The band became a duo and recorded the stellar Deformer, released this week

click to enlarge Nancy Urich and Seth Smith enjoy country living and making amazing music.
  • Nancy Urich and Seth Smith enjoy country living and making amazing music.

Can a two-legged dog still run?

That's the question that Seth Smith and Nancy Urich, the husband-and-wife duo that makes up Dog Day, faced as half their band disintegrated---and just as the success of Concentration had them seemingly poised for a breakthrough.

Now comes Deformer, Dog Day's first album as a two-piece, and with it, their answer: The dog runs on its own terms.

Though they'd always taken an active role in making their own videos and artwork, Smith and Urich went back to their do- it-yourself roots to self-record and self-release the new album.

"It's just a natural progression from the direction we've been kind of going: DIY, handling everything and having a bit more control over all that we do," says Smith over coffee earlier this month. "It's a lot more work, but there's a certain freedom you get with that. That's the sort of thing we got into music for in the first place. It makes it more real, that feeling of doing it for fun."

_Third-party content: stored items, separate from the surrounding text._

-- ==== Sys2Proof/Config.lean ====
section
/-! DEFINITION. What an implementation fixes and what the spec leaves free: constants without a body,
so that a claim holds whatever they are. -/

namespace Sys2Proof

/-- The open parameter P_MAX (`spec/00_scope.md` R8), as the number `k` with `P_MAX = 4 * (k + 1)`:
every `k` below 1398101 gives a legal P_MAX and every legal P_MAX is given. Log entry 1. -/
opaque Config.quads : Fin 1398101

/-- The open parameter BLOCK_BASE (R11). Nothing in the block depends on it. -/
opaque Config.blockBase : Nat

/-- Where the platform's address map shows an offset of the aperture (R11, `spec/20_memory.md` R60). -/
def Config.systemAddress (addr : Addr) : Nat := Config.blockBase + addr.toNat

/-- The free draw of one IBUF byte at one reset: reset number, then byte offset
(`spec/10_state.md` R53, `spec/70_reset_and_hazards.md` R181, U6). Log entry 2. -/
opaque Config.ibufDraw : Nat → Nat → Byte

/-- The free draw of one OBUF byte at one reset (R54, R181, U7). Log entry 2. -/
opaque Config.obufDraw : Nat → Nat → Byte

/-- Whether an ABORT leaves the new byte (true) or the old one: number of the choice, then byte
offset, so independently per byte (`spec/42_frame.md` R123, U9). Log entry 3. -/
opaque Config.abortTakesNew : Nat → Nat → Bool

/-- Whether a transaction issued while `rst_n = 0` is answered OKAY
(`spec/70_reset_and_hazards.md` R178, U11). Log entry 3. -/
opaque Config.okayInReset : Nat → Bool

/-- The read data of a read issued while `rst_n = 0` (R178, U11). Log entry 3. -/
opaque Config.dataInReset : Nat → Word

end Sys2Proof
end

Smith and Urich took the re- routing of their band quite literally: they left city living behind, purchasing a house about 30 kilometres off the peninsula to build a life, a home studio and a record together.

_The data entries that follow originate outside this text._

-- ==== Sys2Proof/Machine/Flags.lean ====
section
/-! DEFINITION. CTRL and STATUS as words, what sets and clears each flag, and the interrupt output
(`spec/10_state.md` R29, R32, R55, R56). -/

namespace Sys2Proof.Machine

/-- The error codes of `spec/30_encoding.md` R90. -/
inductive ErrorCode where
  | none | format | length | capacity | encode
deriving DecidableEq, Repr

/-- The value of STATUS.ERR_CODE (R90). ENCODE is never raised (`spec/60_exceptions.md` R161). -/
def errorValue : ErrorCode → BitVec 4
  | .none => 0x0
  | .format => 0x1
  | .length => 0x2
  | .capacity => 0x3
  | .encode => 0x4

/-- CTRL as a host reads it (R29). -/
def ctrlWord (c : Ctrl) : Word :=
  0#30 ++ BitVec.ofBool c.metaCopy ++ BitVec.ofBool c.irqEn

/-- What a write of CTRL stores (R29). -/
def ctrlOfWord (w : Word) : Ctrl := { irqEn := w.getLsbD 0, metaCopy := w.getLsbD 1 }

/-- STATUS as a host reads it (R32). -/
def statusWord (f : Status) : Word :=
  0#20 ++ f.errCode ++ 0#4 ++ BitVec.ofBool f.cmdErr ++ BitVec.ofBool f.err
    ++ BitVec.ofBool f.done ++ BitVec.ofBool f.busy

/-- START's first act: the previous result goes, CMD_ERR stays (`spec/42_frame.md` R117). -/
def Status.clearResult (f : Status) : Status := { f with done := false, err := false, errCode := 0 }

/-- CLEAR: every flag but BUSY goes (R122). -/
def Status.clearAll (f : Status) : Status :=
  { f with done := false, err := false, errCode := 0, cmdErr := false }

/-- A successful START (R120). -/
def Status.setBusy (f : Status) : Status := { f with busy := true }

/-- ABORT of a running job (R123). -/
def Status.clearBusy (f : Status) : Status := { f with busy := false }

/-- Completion (R127). -/
def Status.setDone (f : Status) : Status := { f with busy := false, done := true }

/-- An error report (`spec/60_exceptions.md` R160). -/
def Status.setErr (f : Status) (e : ErrorCode) : Status := { f with err := true, errCode := errorValue e }

/-- A command error (R163). -/
def Status.setCmdErr (f : Status) : Status := { f with cmdErr := true }

/-- The interrupt output, a level (`spec/10_state.md` R55, `spec/60_exceptions.md` R164). -/
def State.irq (s : State) : Bool := s.ctrl.irqEn && (s.status.done || s.status.err)

end Sys2Proof.Machine
end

"We both grew up in rural places," explains Urich. "I wanted to have animals, and Seth wanted to be by the ocean. I didn't think we'd ever get both things, but we did."

Most importantly, they got the freedom to record their album away from external pressures. They had no producer, no deadlines and only their seven-year-old border collie, Woofy, listening in on the sessions. (That's him howling on opening track "Daydream"--- "He's kind of a singing dog," explains Smith, "but the problem is that he won't do it in public because he has anxiety.")

They recorded off the floor embracing the new arrangement by cutting their aesthetic down to its brutally efficient core: guitar, drums and killer pop hooks.

And as great as Deformer sounds, it's the car-stereo catchiness of its songs that sticks with you, with highlights like "Eurozone" and "Mr. Freeze" sneaking their way into your summer soundtrack time and time again. Like Guided by Voices before them, Dog Day fuses garage rock minimalism with rock-solid songwriting and makes each element more impressive through the process.

"I think that's kind of the theme we had, just to make a very relaxed record: no tight deadline, no one telling us how many songs we need or how we need to mix it," says Smith.

"But that's also the weird part: you have no one saying anything to you at all," Urich chimes in. "You have no feedback."

"Exactly," says Smith. "You just listen to the record and talk together, 'Uh, I think this is good, is this good?' Sometimes it's better that way. You capture the birth of a song instead of the death of it. Sometimes when you're recording, you've already played it 10 million times---something gets lost."

Deformer comes out Tuesday on the duo's own Fundog Records, and Smith and Urich will celebrate the record's release on Friday, August 5, at the Seahorse with Vancouver's Apollo Ghosts sharing the bill. Following the bands' short Maritimes tour, Dog Day hopes to hit the road and tour the rest of Canada this fall.